____ Dataset entries

-- ==== Sys2Proof/Machine/DigestEvents.lean ====
section
/-! DEFINITION. The meanings of the four completions of the Keyed Digest Unit (3.7). -/

namespace Sys2Proof.Machine

/-- TOKEN_CHECK_DIGEST_DONE (R51). -/
def execTokenCheckDigestDone (s : State) : Host.Outcome State Fault Refusal := .next (finish .tokenFirst (tokenDigestDone s))

/-- RECEIPT_ENVELOPE_DONE (R65, R158). -/
def execReceiptEnvelopeDone (s : State) : Host.Outcome State Fault Refusal := .next (finish .tokenFirst (receiptDigestDone s))

/-- ITEM_ENVELOPE_CHECK_DONE (R155). -/
def execItemEnvelopeCheckDone (order : DigestOrder) (s : State) : Host.Outcome State Fault Refusal :=
  .next (finish order (itemDigestDone order s))

/-- ENVELOPE_RENEWAL_DONE (R156). -/
def execEnvelopeRenewalDone (s : State) : Host.Outcome State Fault Refusal := .next (finish .tokenFirst (renewalDigestDone s))

end Sys2Proof.Machine
end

________

- **Task to carry out**:
Lines holding the word "Machine": say how many there are in the data, and nothing more.

- **Problem solution**:
3